PROBLEM STATEMENT — Lines containing the word "context" are to be copied from the data below.

(Data entries)
______________________________
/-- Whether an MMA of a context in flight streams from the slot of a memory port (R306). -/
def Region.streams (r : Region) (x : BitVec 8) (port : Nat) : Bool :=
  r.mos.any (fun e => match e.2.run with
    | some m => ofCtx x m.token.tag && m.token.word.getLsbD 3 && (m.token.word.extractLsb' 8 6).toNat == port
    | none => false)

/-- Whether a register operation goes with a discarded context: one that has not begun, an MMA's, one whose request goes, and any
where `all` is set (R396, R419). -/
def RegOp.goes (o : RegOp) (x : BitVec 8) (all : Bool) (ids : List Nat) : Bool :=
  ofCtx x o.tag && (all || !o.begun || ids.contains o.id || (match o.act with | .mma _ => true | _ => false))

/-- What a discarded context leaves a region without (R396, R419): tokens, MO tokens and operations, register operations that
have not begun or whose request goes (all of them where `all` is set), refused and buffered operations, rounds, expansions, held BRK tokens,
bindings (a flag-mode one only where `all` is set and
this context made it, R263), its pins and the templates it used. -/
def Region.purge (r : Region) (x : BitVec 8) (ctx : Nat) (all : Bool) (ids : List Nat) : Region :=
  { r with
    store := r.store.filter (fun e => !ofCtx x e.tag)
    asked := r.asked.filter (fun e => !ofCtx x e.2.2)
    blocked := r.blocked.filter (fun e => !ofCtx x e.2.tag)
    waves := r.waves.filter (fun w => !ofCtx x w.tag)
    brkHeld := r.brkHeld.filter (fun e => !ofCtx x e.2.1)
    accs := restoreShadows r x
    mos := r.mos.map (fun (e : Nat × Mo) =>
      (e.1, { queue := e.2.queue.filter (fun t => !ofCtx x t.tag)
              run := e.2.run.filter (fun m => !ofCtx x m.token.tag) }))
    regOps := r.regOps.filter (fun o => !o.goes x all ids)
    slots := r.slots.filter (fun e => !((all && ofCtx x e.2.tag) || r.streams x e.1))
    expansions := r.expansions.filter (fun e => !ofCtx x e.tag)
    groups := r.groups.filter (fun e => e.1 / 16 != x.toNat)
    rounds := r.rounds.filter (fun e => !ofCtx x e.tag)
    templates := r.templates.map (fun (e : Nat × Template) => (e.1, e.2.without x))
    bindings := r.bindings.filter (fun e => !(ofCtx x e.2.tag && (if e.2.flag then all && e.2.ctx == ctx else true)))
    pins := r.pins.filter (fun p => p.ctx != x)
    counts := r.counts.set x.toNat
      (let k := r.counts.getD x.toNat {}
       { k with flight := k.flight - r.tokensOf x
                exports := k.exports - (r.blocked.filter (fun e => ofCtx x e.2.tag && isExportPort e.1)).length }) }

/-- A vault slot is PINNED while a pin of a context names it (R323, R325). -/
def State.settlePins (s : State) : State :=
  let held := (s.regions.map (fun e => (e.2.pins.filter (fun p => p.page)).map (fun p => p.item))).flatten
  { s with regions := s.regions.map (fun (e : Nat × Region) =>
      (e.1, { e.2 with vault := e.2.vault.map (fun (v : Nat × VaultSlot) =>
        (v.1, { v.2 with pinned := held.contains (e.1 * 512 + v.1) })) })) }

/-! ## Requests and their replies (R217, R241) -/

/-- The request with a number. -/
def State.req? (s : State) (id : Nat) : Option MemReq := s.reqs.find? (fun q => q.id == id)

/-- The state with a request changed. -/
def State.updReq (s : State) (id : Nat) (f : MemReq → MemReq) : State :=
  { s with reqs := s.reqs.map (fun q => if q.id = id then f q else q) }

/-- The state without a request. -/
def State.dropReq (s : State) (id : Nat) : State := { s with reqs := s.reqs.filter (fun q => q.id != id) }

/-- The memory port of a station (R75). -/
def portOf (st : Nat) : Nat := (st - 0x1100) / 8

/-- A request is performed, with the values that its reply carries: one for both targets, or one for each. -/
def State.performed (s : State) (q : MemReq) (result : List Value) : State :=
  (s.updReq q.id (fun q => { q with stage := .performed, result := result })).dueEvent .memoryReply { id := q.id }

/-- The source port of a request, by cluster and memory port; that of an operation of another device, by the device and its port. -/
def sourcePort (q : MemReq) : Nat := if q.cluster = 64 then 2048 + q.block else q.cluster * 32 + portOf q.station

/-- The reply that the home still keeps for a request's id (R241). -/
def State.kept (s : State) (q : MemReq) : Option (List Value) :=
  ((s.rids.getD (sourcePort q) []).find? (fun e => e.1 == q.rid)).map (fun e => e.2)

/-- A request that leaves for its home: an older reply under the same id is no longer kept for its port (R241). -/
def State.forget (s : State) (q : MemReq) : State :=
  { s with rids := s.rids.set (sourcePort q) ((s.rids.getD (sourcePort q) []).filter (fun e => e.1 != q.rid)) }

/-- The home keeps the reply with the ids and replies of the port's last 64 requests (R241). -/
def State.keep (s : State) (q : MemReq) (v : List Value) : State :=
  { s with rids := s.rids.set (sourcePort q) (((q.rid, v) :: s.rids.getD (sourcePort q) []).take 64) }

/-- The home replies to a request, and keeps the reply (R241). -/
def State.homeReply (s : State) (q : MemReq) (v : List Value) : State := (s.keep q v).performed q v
______________________________
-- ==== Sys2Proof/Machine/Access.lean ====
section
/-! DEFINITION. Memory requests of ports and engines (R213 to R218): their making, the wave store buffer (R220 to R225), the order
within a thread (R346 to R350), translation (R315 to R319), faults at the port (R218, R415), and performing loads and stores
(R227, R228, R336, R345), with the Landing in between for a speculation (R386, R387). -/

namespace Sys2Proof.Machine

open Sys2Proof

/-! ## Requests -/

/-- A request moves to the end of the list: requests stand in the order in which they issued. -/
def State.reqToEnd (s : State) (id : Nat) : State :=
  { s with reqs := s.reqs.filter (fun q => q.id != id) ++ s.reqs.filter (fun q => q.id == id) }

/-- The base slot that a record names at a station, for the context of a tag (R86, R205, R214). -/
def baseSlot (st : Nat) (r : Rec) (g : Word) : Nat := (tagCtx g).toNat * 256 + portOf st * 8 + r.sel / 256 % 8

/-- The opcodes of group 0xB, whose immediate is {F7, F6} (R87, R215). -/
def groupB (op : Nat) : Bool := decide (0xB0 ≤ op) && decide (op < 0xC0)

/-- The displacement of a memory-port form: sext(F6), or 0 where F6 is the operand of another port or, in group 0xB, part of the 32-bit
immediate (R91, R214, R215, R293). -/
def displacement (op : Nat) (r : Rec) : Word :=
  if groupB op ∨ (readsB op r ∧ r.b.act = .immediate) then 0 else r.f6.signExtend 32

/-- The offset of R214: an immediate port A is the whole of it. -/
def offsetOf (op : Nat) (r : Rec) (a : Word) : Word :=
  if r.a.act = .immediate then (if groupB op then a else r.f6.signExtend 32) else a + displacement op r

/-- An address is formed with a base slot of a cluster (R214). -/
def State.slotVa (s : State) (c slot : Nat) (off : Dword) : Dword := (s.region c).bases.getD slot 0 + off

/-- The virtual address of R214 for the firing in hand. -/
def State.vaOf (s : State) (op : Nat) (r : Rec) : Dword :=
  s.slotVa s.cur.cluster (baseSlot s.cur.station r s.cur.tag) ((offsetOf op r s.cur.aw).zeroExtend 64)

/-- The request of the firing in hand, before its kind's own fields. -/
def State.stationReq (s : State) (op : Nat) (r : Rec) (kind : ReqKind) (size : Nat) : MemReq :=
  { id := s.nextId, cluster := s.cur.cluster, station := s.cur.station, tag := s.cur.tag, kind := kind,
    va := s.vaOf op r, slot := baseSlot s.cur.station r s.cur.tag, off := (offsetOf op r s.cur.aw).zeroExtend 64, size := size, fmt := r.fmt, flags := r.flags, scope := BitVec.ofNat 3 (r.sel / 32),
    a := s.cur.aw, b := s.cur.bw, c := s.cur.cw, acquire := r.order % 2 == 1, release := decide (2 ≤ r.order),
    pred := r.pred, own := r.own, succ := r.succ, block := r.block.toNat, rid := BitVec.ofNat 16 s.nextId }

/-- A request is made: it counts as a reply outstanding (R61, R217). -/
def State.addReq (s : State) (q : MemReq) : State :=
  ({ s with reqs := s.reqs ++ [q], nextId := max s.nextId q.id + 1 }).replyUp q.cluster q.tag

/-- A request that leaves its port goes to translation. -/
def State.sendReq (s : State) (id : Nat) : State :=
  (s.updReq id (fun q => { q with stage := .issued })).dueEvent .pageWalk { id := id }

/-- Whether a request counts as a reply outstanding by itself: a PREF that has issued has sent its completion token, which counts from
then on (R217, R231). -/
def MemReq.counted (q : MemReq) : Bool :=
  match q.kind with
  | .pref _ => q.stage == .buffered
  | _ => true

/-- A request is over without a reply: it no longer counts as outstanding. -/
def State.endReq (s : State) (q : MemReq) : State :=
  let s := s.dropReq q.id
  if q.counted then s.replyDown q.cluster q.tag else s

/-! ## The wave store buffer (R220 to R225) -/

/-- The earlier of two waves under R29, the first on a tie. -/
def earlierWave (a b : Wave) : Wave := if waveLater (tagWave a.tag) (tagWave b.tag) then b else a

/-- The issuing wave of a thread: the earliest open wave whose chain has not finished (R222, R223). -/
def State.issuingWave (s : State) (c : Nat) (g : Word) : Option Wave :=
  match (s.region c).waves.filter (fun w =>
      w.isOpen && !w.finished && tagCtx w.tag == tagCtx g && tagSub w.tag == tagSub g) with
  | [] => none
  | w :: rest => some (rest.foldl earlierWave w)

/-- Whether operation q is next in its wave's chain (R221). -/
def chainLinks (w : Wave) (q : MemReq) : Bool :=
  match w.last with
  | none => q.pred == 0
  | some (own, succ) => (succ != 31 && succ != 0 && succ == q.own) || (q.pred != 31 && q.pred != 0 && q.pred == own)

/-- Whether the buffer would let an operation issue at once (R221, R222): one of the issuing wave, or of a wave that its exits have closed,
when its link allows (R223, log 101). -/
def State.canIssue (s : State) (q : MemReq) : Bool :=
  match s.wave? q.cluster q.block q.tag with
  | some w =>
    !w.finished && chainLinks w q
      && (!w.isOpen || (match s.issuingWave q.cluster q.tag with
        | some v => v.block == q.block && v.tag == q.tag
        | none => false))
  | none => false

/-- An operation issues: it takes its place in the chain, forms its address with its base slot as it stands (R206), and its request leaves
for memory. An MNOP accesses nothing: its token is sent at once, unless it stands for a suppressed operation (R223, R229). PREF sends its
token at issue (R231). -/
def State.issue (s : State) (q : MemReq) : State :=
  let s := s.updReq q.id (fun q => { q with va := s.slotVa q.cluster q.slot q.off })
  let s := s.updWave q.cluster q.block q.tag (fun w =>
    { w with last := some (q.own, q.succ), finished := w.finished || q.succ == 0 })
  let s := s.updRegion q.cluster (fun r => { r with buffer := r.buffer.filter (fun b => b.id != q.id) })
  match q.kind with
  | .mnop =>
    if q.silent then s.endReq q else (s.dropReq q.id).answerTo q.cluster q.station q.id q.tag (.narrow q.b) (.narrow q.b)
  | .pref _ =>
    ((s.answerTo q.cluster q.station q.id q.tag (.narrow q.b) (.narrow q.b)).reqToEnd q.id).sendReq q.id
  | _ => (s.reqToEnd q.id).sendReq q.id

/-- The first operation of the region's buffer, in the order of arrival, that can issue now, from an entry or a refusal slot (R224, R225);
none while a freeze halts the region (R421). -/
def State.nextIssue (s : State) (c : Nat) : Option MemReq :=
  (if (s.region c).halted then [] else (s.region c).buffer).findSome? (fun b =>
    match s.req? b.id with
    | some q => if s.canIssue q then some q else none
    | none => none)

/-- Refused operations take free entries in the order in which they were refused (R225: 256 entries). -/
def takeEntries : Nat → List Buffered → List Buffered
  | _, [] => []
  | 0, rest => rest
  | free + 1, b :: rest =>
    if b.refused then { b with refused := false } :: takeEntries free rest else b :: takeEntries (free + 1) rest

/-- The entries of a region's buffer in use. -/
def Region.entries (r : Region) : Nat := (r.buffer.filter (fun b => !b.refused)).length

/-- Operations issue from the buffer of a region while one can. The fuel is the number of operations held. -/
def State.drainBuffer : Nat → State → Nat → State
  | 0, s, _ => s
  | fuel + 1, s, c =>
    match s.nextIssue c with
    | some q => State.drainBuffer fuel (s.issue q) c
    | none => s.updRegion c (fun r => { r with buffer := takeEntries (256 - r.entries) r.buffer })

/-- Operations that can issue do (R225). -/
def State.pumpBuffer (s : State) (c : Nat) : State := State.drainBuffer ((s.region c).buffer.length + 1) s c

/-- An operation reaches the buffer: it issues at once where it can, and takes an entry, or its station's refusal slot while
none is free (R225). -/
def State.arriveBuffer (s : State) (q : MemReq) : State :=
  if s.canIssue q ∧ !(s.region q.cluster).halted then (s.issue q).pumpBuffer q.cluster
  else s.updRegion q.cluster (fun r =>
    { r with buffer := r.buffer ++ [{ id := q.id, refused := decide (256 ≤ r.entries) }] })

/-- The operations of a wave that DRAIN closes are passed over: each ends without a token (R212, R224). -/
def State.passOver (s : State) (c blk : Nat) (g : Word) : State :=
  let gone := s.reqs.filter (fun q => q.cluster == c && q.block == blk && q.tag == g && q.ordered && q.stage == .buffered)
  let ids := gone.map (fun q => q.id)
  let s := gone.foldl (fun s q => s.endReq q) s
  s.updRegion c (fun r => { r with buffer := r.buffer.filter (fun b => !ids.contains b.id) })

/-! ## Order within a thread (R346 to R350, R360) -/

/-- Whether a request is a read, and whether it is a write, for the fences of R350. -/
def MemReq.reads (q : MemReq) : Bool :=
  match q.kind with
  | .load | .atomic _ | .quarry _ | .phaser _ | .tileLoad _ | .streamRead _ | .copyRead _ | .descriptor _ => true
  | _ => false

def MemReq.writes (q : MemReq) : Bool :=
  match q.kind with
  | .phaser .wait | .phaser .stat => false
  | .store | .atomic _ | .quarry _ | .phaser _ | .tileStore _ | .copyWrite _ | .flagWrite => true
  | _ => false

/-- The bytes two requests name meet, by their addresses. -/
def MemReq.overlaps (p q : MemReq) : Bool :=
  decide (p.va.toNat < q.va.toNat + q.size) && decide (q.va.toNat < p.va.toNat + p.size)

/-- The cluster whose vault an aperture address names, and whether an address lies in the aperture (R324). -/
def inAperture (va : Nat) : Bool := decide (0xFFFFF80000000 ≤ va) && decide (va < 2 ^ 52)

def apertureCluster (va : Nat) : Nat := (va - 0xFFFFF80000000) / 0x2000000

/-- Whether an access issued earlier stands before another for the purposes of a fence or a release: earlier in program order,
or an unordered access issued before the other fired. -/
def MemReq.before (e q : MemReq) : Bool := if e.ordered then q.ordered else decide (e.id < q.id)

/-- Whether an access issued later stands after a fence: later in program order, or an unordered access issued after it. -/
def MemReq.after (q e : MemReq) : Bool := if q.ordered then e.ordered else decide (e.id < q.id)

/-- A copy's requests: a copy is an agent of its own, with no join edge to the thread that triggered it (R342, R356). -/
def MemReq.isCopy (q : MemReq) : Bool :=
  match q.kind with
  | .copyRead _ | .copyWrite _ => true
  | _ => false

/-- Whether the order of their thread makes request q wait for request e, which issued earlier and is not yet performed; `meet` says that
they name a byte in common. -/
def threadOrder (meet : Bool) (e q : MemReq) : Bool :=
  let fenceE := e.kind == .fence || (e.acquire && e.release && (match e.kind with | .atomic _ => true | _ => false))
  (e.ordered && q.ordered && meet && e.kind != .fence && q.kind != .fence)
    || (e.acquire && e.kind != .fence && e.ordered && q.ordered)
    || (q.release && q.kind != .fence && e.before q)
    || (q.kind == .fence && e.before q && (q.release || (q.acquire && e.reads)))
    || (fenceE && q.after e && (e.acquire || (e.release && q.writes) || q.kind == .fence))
______________________________
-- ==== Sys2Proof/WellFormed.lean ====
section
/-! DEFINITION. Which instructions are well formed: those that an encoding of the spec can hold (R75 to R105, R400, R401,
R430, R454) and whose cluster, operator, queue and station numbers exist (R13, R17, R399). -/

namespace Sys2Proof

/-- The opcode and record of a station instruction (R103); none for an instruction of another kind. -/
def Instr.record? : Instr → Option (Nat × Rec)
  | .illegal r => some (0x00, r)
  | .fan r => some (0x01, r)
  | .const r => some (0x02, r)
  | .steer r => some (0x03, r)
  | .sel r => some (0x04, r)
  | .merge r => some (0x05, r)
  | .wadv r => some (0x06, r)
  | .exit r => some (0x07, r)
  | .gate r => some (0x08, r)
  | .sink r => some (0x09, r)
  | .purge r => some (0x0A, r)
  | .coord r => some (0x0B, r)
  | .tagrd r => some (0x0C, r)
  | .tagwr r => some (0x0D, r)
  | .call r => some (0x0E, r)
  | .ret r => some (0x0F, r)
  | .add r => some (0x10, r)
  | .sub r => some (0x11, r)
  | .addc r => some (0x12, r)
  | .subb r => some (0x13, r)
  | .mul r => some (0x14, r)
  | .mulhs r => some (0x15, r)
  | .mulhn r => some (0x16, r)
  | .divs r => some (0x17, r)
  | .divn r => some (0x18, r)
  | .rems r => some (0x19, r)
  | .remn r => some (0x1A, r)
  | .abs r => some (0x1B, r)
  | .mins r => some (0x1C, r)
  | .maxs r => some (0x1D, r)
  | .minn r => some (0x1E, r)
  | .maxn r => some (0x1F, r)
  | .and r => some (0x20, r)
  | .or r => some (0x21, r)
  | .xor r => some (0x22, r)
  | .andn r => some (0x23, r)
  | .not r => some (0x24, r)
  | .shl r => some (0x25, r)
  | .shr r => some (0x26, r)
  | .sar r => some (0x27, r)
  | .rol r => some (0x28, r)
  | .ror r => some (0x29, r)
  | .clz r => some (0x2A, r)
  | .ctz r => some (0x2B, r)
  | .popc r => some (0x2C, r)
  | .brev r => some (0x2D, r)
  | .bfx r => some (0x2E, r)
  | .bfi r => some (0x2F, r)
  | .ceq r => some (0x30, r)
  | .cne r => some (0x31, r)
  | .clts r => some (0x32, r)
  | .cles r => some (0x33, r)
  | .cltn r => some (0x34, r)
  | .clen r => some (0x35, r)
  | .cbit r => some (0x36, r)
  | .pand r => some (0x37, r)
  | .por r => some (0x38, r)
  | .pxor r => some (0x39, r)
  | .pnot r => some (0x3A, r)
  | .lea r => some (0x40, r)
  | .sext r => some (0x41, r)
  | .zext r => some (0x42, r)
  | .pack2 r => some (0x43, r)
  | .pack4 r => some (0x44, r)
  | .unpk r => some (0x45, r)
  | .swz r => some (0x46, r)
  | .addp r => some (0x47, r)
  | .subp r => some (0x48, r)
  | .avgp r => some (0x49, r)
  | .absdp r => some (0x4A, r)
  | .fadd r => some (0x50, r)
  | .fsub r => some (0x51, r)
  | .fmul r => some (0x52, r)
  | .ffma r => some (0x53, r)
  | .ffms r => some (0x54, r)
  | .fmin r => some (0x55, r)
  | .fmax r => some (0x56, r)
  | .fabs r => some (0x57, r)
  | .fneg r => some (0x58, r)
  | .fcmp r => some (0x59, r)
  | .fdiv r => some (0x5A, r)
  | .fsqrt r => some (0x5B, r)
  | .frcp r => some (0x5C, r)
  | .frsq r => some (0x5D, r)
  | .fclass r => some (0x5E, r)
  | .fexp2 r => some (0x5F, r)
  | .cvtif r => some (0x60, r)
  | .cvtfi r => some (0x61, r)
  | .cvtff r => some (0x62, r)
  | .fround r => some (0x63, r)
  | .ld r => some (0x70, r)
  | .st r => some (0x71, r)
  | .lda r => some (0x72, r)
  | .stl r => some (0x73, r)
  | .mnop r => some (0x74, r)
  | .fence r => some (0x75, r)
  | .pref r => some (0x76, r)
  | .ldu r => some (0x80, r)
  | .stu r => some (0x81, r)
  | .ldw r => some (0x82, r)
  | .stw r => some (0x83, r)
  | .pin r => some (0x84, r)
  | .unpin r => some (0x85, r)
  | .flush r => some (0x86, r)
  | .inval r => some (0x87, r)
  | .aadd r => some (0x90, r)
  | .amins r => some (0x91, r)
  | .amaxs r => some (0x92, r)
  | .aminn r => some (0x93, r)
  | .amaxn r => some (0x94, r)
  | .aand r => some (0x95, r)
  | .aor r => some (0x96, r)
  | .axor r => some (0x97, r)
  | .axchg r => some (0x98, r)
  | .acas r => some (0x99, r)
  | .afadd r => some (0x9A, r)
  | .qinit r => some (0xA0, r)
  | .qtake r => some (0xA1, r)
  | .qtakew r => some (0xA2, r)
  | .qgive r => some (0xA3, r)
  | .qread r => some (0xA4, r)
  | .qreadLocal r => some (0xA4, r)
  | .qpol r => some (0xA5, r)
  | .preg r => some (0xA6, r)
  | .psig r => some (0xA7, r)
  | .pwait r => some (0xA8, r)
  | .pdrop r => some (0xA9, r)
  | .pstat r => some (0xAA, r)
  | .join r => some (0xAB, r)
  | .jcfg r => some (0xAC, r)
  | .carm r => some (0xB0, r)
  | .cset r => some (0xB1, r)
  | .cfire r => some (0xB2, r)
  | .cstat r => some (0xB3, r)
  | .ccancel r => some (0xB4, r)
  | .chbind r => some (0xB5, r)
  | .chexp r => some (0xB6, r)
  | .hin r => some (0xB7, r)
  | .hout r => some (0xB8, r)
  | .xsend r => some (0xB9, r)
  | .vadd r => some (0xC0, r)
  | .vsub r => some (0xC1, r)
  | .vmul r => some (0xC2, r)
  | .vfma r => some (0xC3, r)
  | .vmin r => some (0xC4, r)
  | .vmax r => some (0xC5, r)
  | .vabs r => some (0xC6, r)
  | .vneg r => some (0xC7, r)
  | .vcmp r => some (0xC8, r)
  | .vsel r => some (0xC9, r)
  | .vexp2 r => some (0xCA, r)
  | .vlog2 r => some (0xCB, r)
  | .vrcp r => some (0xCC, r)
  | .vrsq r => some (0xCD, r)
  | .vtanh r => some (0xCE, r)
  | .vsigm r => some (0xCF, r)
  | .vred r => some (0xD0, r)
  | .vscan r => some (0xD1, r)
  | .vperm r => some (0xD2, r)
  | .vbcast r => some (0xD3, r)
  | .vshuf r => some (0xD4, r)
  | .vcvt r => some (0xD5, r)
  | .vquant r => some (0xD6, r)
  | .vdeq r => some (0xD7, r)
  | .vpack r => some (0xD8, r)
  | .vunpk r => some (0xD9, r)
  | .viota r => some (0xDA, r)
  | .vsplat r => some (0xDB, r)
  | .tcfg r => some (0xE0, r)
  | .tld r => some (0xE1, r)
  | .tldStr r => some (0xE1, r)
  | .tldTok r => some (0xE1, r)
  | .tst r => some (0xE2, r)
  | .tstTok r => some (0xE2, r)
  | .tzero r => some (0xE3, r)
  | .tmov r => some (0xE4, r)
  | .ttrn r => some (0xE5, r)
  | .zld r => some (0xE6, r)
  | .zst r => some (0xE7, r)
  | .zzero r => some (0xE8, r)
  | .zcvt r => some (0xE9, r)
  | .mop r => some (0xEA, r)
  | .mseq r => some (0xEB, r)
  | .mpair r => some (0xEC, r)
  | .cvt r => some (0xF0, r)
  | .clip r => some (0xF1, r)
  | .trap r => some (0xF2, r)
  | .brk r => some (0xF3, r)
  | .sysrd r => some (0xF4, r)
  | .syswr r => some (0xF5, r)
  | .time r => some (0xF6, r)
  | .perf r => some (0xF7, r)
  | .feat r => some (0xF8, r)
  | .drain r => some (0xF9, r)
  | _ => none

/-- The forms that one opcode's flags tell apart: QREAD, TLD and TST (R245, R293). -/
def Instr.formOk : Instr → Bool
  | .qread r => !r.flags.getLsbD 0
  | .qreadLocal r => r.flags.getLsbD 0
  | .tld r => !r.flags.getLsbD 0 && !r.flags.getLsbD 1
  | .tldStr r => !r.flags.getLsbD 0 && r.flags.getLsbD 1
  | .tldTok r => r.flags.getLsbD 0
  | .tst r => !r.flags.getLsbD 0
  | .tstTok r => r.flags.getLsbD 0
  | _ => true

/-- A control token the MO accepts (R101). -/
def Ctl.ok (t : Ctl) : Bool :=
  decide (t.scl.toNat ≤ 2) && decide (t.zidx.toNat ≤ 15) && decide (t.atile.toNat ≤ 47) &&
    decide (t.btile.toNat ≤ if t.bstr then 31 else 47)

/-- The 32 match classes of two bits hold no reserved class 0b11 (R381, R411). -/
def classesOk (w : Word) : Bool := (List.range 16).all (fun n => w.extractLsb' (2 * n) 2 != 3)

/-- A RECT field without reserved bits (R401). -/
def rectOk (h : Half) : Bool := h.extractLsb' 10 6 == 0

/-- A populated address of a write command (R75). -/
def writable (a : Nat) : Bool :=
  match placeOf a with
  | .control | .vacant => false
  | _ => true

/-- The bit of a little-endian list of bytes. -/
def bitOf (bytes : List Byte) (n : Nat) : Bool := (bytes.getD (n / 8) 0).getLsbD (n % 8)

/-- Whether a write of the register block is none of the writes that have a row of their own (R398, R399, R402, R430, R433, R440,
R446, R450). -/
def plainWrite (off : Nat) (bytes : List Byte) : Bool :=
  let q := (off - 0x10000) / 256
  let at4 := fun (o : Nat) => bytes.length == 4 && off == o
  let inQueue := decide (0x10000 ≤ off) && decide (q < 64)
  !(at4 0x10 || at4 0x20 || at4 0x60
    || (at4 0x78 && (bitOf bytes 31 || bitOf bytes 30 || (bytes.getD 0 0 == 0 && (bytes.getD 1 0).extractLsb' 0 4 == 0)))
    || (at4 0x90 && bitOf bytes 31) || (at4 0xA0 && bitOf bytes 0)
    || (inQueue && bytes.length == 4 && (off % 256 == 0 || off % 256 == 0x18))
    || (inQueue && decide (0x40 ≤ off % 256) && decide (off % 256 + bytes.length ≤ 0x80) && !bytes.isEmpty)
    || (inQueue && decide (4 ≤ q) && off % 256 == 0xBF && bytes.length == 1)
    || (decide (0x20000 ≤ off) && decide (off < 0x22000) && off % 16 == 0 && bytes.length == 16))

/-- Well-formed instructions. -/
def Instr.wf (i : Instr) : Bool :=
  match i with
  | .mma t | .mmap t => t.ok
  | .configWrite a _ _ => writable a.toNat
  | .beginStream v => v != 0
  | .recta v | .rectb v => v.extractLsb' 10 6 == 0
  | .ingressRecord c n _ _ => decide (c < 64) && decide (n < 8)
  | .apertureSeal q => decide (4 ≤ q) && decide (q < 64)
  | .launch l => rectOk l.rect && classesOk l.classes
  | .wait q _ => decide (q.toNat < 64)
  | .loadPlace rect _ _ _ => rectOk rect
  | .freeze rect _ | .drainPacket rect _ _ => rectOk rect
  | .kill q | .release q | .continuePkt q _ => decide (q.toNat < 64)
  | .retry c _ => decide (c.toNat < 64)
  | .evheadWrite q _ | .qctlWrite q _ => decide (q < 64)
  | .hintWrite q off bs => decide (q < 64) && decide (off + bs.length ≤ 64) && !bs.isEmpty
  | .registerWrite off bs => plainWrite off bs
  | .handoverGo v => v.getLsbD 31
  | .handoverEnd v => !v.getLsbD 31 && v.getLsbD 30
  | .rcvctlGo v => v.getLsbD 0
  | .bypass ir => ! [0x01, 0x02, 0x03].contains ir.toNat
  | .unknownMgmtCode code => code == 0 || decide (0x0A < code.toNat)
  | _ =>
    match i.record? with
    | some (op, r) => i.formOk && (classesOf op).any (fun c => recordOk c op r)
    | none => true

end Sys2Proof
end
______________________________
RESULT OF THIS TASK —
/-- Whether an MMA of a context in flight streams from the slot of a memory port (R306). -/
/-- Whether a register operation goes with a discarded context: one that has not begun, an MMA's, one whose request goes, and any
/-- What a discarded context leaves a region without (R396, R419): tokens, MO tokens and operations, register operations that
this context made it, R263), its pins and the templates it used. -/
/-- A vault slot is PINNED while a pin of a context names it (R323, R325). -/
/-- The base slot that a record names at a station, for the context of a tag (R86, R205, R214). -/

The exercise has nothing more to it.